Have you ever wondered why you are who you are? Why you have the certain style you do, why you wear your hair in a certain way, why you think the way you think?
I cannot escape the feeling that it is all part of our programming. We are all programmed by society, education, the government and so many things around us daily. We are conditioned to our core, and if anyone says otherwise we fight back viciously believing that they want to take away our individuality.
When you are conditioned for a certain part of your life it is impossibly hard to change. And while you think your thoughts are your own, maybe not even that is left up to you anymore. Looking at yourself in the mirror you might not like the way you look, you might think you are too fat, thin, short, ugly, and so on, but that opinion may not belong to you. I am not saying that you should eat anything you want for example, without caring, because this will have consequences on your health and not only on your physical appearance. But throwing up after each meal, starving yourself to death, or spending countless of hours in a gym trying to improve your physical appearance, all this just to look like the models of an Italian runway, the actors of a Hollywood movie, or having the style of a rock band singer is absurd.
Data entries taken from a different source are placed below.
-- ==== Sys2Proof/Machine/PeerOps.lean ====
section
/-! DEFINITION. The Peer Table (Chapter 3): ISOLATED, the aging, STATUS arrivals and the own-number check. -/

namespace Sys2Proof.Machine

/-- Judge ISOLATED; a change queues a STATUS (R42, R53). -/
def judgeIsolated (s : State) : State :=
  if allLost s == s.peers.isolated then s
  else promptStatus (s.onPeers fun t => { t with isolated := allLost s })

/-- One more status period without a STATUS (R49). -/
def olderAge : Option Nat → Option Nat
  | none => none
  | some n => some (if n < 255 then n + 1 else n)

/-- Every entry one period older (R49). -/
def olderEntries (l : List PeerEntry) : List PeerEntry := l.map fun e => { e with age := olderAge e.age }

/-- Some entry's freshness differs between two tables of the same stations (R48). -/
def freshnessChanged (before after : List PeerEntry) : Bool :=
  before.map (fun e => freshnessOf e.age) != after.map (fun e => freshnessOf e.age)

/-- Age the peer table, with the stage evaluated where a freshness changes, and judge ISOLATED (R48, R49, R53). -/
def agePeers (s : State) : State :=
  let older := olderEntries s.peers.entries
  let changed := freshnessChanged s.peers.entries older
  let s := s.onPeers fun t => { t with entries := older }
  judgeIsolated (if changed then evaluateStage s false else s)

/-- The STATUS frames found missing before an arrival (R51). -/
def missedFrames (e : PeerEntry) (seq : Nat) : Nat :=
  match freshnessOf e.age, e.contents with
  | .lost, _ => 0
  | _, none => 0
  | _, some c => (seq + 256 - c.lastSeq) % 256 - 1

/-- The entry after a STATUS (R50). -/
def refreshEntry (payload : List Byte) (e : PeerEntry) : PeerEntry :=
  { e with age := some 0, contents := some (statusContents payload) }

/-- The entry of a station. -/
def peerEntry (s : State) (k : Nat) : Option PeerEntry := s.peers.entries.find? fun e => e.station == k

/-- A STATUS of a roster peer (R50-R53). -/
def statusHeard (s : State) (sender : Nat) (payload : List Byte) : State :=
  let missed := match peerEntry s sender with
    | some e => missedFrames e (payloadByte payload 14).toNat
    | none => 0
  let s := s.onPeers fun t =>
    { t with
      seqGap := countUp t.seqGap missed
      entries := t.entries.map fun e => if e.station == sender then refreshEntry payload e else e }
  judgeIsolated (evaluateStage s false)

/-- A frame that bears the station's own number (R54, R55). -/
def ownNumberHeard (s : State) : State :=
  if s.peers.duplicate then s else promptStatus (s.onPeers fun t => { t with duplicate := true })

/-- The entries of a new peer table, by station number (R46). -/
def newEntries (c : StationConfig) : List PeerEntry :=
  ((rosterList c).filter fun k => k != c.station).map fun k => { station := k, age := none, contents := none }

/-- A STATUS is reported "sent" (R44). -/
def advanceSeq (s : State) : State := s.onPeers fun t => { t with seq := (t.seq + 1) % 256 }

end Sys2Proof.Machine
end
One must come to a very striking realization to see at least some of the things which are happening around us, and how controlled one truly is, and how much he wants to be and allows to be conditioned.
We go to school to learn to think a certain way instead of simply to learn to think. The school hours are also conditioning, breeding generations of workers and slaves to the social and economical systems. We go through life believing in these systems, not knowing what else could exist in its place, not trying to find other ways on how to be, this is how programmed to the core we are. Ultimately all systems have flaws, because every system will be just that, a system, which cannot deal with every possibility, and which will most likely have close minded rules, and no room for exceptions.
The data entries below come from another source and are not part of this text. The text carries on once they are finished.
-- ==== Sys2Proof/Machine/Pumps.lean ====
section
/-! DEFINITION. The commands of the Pump Controller (Chapter 7): run-sense, thermal inputs, run and rest limits,
exercise and the float. -/

namespace Sys2Proof.Machine

/-- The station is in RUN or FALLBACK, where pump timers count (R131, R137, R138). -/
def pumpsAtWork (s : State) : Bool := s.mode != .start

/-! ### Run-sense (R125) -/

/-- The run-sense timer as the run-sense changes in RUNNING (R125). -/
def watchRunSense (present : Bool) (q : Pump) : Pump :=
  if q.state == .running then { q with runSense := if present then .cleared else .fromZero } else q

/-- A run-sense input takes a level. -/
def runSenseChanged (s : State) (p : PumpId) (present : Bool) : State :=
  onPump (s.onInputs fun i => { i with runSense := i.runSense.upd p fun _ => .settled present }) p
    (watchRunSense present)

/-- RUN_SENSE_CHANGE (R125). -/
def execRunSenseChange (p : PumpId) (present : Bool) (s : State) : Host.Outcome State Fault Refusal :=
  .next (if (s.inputs.runSense.get p).level == present then s else runSenseChanged s p present)

/-- RUN_SENSE_TIMER_EXPIRY (R125): FAULT with cause RUN_LOST. -/
def execRunSenseTimerExpiry (p : PumpId) (s : State) : Host.Outcome State Fault Refusal :=
  .next (if pumpsAtWork s && (pumpOf s p).state == .running && (pumpOf s p).runSense.phase == .running then
    finish s (settlePumps (enterFault s p .runLost))
  else s)

/-! ### Thermal inputs (R126) -/

/-- The pump stands in FAULT with cause THERMAL. -/
def thermalFault (q : Pump) : Bool := q.state == .fault && q.cause == some .thermal

/-- The thermal release timer as the input changes in FAULT with cause THERMAL; in START it waits for the new entry to
RUN or FALLBACK (R126, R138). -/
def watchThermal (mode : Mode) (asserted : Bool) (q : Pump) : Pump :=
  if thermalFault q then
    { q with thermal := if asserted || mode == .start then .cleared else .fromZero }
  else q

/-- A thermal input takes a level and is judged at its assertion (R126); log 29 for the judgement in START. -/
def thermalInputChanged (s : State) (p : PumpId) (asserted : Bool) : State :=
  let s := s.onInputs fun i => { i with thermal := i.thermal.upd p fun _ => .settled asserted }
  let s := onPump s p (watchThermal s.mode asserted)
  settlePumps (judgeThermal s p)

/-- THERMAL_INPUT_CHANGE (R126). -/
def execThermalInputChange (p : PumpId) (asserted : Bool) (s : State) : Host.Outcome State Fault Refusal :=
  .next (if (s.inputs.thermal.get p).level == asserted then s else finish s (thermalInputChanged s p asserted))

/-- THERMAL_RELEASE_EXPIRY (R126). -/
def execThermalReleaseExpiry (p : PumpId) (s : State) : Host.Outcome State Fault Refusal :=
  .next (if pumpsAtWork s && thermalFault (pumpOf s p) && (pumpOf s p).thermal.phase == .running then
    finish s (settlePumps (enterOff s p))
  else s)

/-! ### Run and rest limits (R128, R129) -/

/-- The run limit of a pump can expire (R128). -/
def runLimitApplies (s : State) (p : PumpId) : Bool :=
  let q := pumpOf s p
  inRun s && q.state == .running && (q.reason == some .demand || q.reason == some .handover) && !isFlood s &&
    runLimitMs s.cfg p != 0

/-- The run limit expires: relief due, with the count at A or beyond (R128). -/
def runLimitReached (s : State) (p : PumpId) : State :=
  settlePumps (onPump s p fun q =>
    { q with relief := true, run := { q.run with count := max q.run.count (runLimitMs s.cfg p) } })

/-- RUN_LIMIT_EXPIRY (R128). -/
def execRunLimitExpiry (p : PumpId) (s : State) : Host.Outcome State Fault Refusal :=
  .next (if runLimitApplies s p then finish s (runLimitReached s p) else s)

/-- REST_LIMIT_EXPIRY (R129). -/
def execRestLimitExpiry (p : PumpId) (s : State) : Host.Outcome State Fault Refusal :=
  .next (if inRun s && (pumpOf s p).state == .resting then finish s (settlePumps (enterOff s p)) else s)

/-! ### Exercise (R130) -/

/-- The exercise timer of an OFF pump reaches Tex (R130). -/
def exerciseReached (s : State) (p : PumpId) : State :=
  settlePumps (onPump s p fun q => { q with exercise := { phase := .atLimit, count := exerciseMs s.cfg p } })

/-- EXERCISE_DUE (R130). -/
def execExerciseDue (p : PumpId) (s : State) : Host.Outcome State Fault Refusal :=
  .next (if inRun s && (pumpOf s p).state == .off && (pumpOf s p).exercise.phase == .running then
    finish s (exerciseReached s p)
  else s)

/-- EXERCISE_TIME_EXPIRY (R130). -/
def execExerciseTimeExpiry (p : PumpId) (s : State) : Host.Outcome State Fault Refusal :=
  .next (if inRun s && (pumpOf s p).state == .running && (pumpOf s p).reason == some .exercise &&
      (pumpOf s p).exercise.phase == .running then
    finish s (settlePumps (enterOff s p))
  else s)

/-! ### The float (R131, R132) -/

/-- The float input takes a level. -/
def setFloat (s : State) (b : Bool) : State := s.onInputs fun i => { i with float := .settled b }

/-- Set the float timer. -/
def setFloatTimer (s : State) (t : Timer) : State := s.onPumps fun c => { c with floatTimer := t }

/-- FLOAT_ASSERTED (R131). -/
def execFloatAsserted (s : State) : Host.Outcome State Fault Refusal :=
  .next (if s.inputs.float.level then s
    else if pumpsAtWork s then setFloatTimer (setFloat s true) .fromZero
    else setFloat s true)

/-- The release of the float judges a pump that runs for it, also one that a warm restart has left RUNNING (R132). -/
def judgeFloatRun (s : State) (p : PumpId) : State :=
  if (pumpOf s p).reason == some .float then settleLeft s p else s

/-- The float is released: its timer is cleared and each FLOAT pump is judged (R131, R132). -/
def floatReleased (s : State) : State :=
  settlePumps (judgeFloatRun (judgeFloatRun (setFloatTimer (setFloat s false) .cleared) .p1) .p2)

/-- FLOAT_RELEASED (R131, R132). -/
def execFloatReleased (s : State) : Host.Outcome State Fault Refusal :=
  .next (if s.inputs.float.level then finish s (floatReleased s) else s)

/-- The float timer expires: it restarts, and a pump is started while the supply lasts (R131). -/
def floatExpired (s : State) : State :=
  let s := setFloatTimer s .fromZero
  if noSupply s then s
  else match floatChoice s with
    | none => s
    | some p => settlePumps (floatStart s p)

/-- FLOAT_TIMER_EXPIRY (R131). -/
def execFloatTimerExpiry (s : State) : Host.Outcome State Fault Refusal :=
  .next (if pumpsAtWork s && s.pumps.floatTimer.phase == .running then finish s (floatExpired s) else s)

/-- FLOAT_SURGE_EXPIRY (R125, R131). -/
def execFloatSurgeExpiry (p : PumpId) (s : State) : Host.Outcome State Fault Refusal :=
  .next (if pumpsAtWork s && (pumpOf s p).state == .surging && (pumpOf s p).floatSurge.phase == .running then
    finish s (endPumpSurge s p)
  else s)

end Sys2Proof.Machine
end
We are programmed from our birth on how to eat, how to sit, even how to talk, or this is good, this is bad, this is right, this is wrong, this is beautiful, this is ugly. When we are older we hear this voice in our heads, telling us how to think and feel. We believe this voice to be ours and trust it, love it and understand it, when all it is, is other peoples wants, powerful people, who rule us without us realizing it.
When we are born we are truly unconditioned. If an infant had understanding and the power to make clearer choices it wouldn’t choose to wear any particular designer clothes, walk around with 3,000 Euro bags, or drive the new BMW. The needs and wants to do these things will come after careful and deliberate planning from the world around it. From being pure and having simple wants and needs we grow up to consume, destroy, and want things which are utterly useless.
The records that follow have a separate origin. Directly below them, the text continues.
-- ==== Sys2Proof/Machine/Clock.lean ====
section
/-! DEFINITION. One period of Fref (00_scope.md, Conventions; R1, R3, R4, R21, R24, R139, R175): every count of the
station goes on, and the commands that fall due are put into the queue. This is what a step does when no command
waits (log 3). -/

namespace Sys2Proof.Machine

/-! ### Counts -/

/-- One ms of a running timer. -/
def Timer.tick (t : Timer) : Timer := match t.phase with
  | .running => { t with count := t.count + 1 }
  | .stopped | .held | .atLimit => t

/-- A running timer has come to its limit. -/
def Timer.due (t : Timer) (limit : Nat) : Bool := t.phase == .running && decide (limit ≤ t.count)

/-- A command that is due under a condition. -/
def dueIf (b : Bool) (c : Instr) : List Instr := if b then [c] else []

/-! ### Debounce (R1) -/

/-- One sample of a debounce filter: the eighth opposite sample in a row stands until it is taken (R1). -/
def sampleFilter (f : Filter) : Filter :=
  { f with opposite := if f.pin == f.level then 0 else min 8 (f.opposite + 1) }

/-- A filter's level changes: eight consecutive samples show the opposite level (R1). -/
def filterTurns (f : Filter) : Bool := f.opposite == 8

/-- One sample of a pushbutton's filter: its release changes the level and nothing else (R1, log 24). -/
def sampleButton (f : Filter) : Filter :=
  let g := sampleFilter f
  if filterTurns g && g.level then .settled false else g

/-- One sample of every input (R1). -/
def sampleInputs (i : Inputs) : Inputs :=
  { runSense := ⟨sampleFilter i.runSense.p1, sampleFilter i.runSense.p2⟩
    thermal := ⟨sampleFilter i.thermal.p1, sampleFilter i.thermal.p2⟩
    float := sampleFilter i.float
    mainsOk := sampleFilter i.mainsOk
    standbyOk := sampleFilter i.standbyOk
    limDown := sampleFilter i.limDown
    limUp := sampleFilter i.limUp
    loop := ⟨sampleFilter i.loop.loop1, sampleFilter i.loop.loop2⟩
    key := sampleFilter i.key
    pbLower := sampleButton i.pbLower
    pbRaise := sampleButton i.pbRaise
    pbStop := sampleButton i.pbStop
    daylight := sampleFilter i.daylight }

/-- The changes of filtered levels that the last sample brings (R1). -/
def dueInputs (i : Inputs) : List Instr :=
  dueIf (filterTurns i.runSense.p1) (.runSenseChange .p1 i.runSense.p1.pin) ++
  dueIf (filterTurns i.runSense.p2) (.runSenseChange .p2 i.runSense.p2.pin) ++
  dueIf (filterTurns i.thermal.p1) (.thermalInputChange .p1 i.thermal.p1.pin) ++
  dueIf (filterTurns i.thermal.p2) (.thermalInputChange .p2 i.thermal.p2.pin) ++
  dueIf (filterTurns i.float && i.float.pin) .floatAsserted ++
  dueIf (filterTurns i.float && !i.float.pin) .floatReleased ++
  dueIf (filterTurns i.mainsOk) (.supplySenseChange .mainsOk i.mainsOk.pin) ++
  dueIf (filterTurns i.standbyOk) (.supplySenseChange .standbyOk i.standbyOk.pin) ++
  dueIf (filterTurns i.limDown) (.downLimitChange i.limDown.pin) ++
  dueIf (filterTurns i.limUp) (.upLimitChange i.limUp.pin) ++
  dueIf (filterTurns i.loop.loop1) (.loopChange .loop1 i.loop.loop1.pin) ++
  dueIf (filterTurns i.loop.loop2) (.loopChange .loop2 i.loop.loop2.pin) ++
  dueIf (filterTurns i.key) (.keyChange (if i.key.pin then .localKey else .autoKey)) ++
  dueIf (filterTurns i.pbLower) .pbLower ++
  dueIf (filterTurns i.pbRaise) .pbRaise ++
  dueIf (filterTurns i.pbStop) .pbStop ++
  dueIf (filterTurns i.daylight) (.daylightChange i.daylight.pin)

/-! ### Timers in ms -/

/-- One ms of a pump's timers. -/
def tickPump (q : Pump) : Pump :=
  { q with
    run := q.run.tick
    runSense := q.runSense.tick
    thermal := q.thermal.tick
    exercise := q.exercise.tick
    floatSurge := q.floatSurge.tick }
My mother is about 60 years old. Her hair is white but she dyes it black. When I tried to explain to her that she didn’t have to color it, that it’s normal, and she would be beautiful even if she let it grow white, she couldn’t realize what I meant. She said that she didn’t like it being white, it made her look ugly. What I was telling her was so different than what she grew to know, conditioned to know, that she could not accept it. I felt very sorry that I couldn’t explain it so that she could realize that beauty has nothing to do with hair or makeup or clothes. She heard a voice telling her “you look ugly with white hair, it’s disgusting, you have to color it!”
The voice of programming is much deeper than we realize, or even want to realize. Have you ever wondered why you are who you are?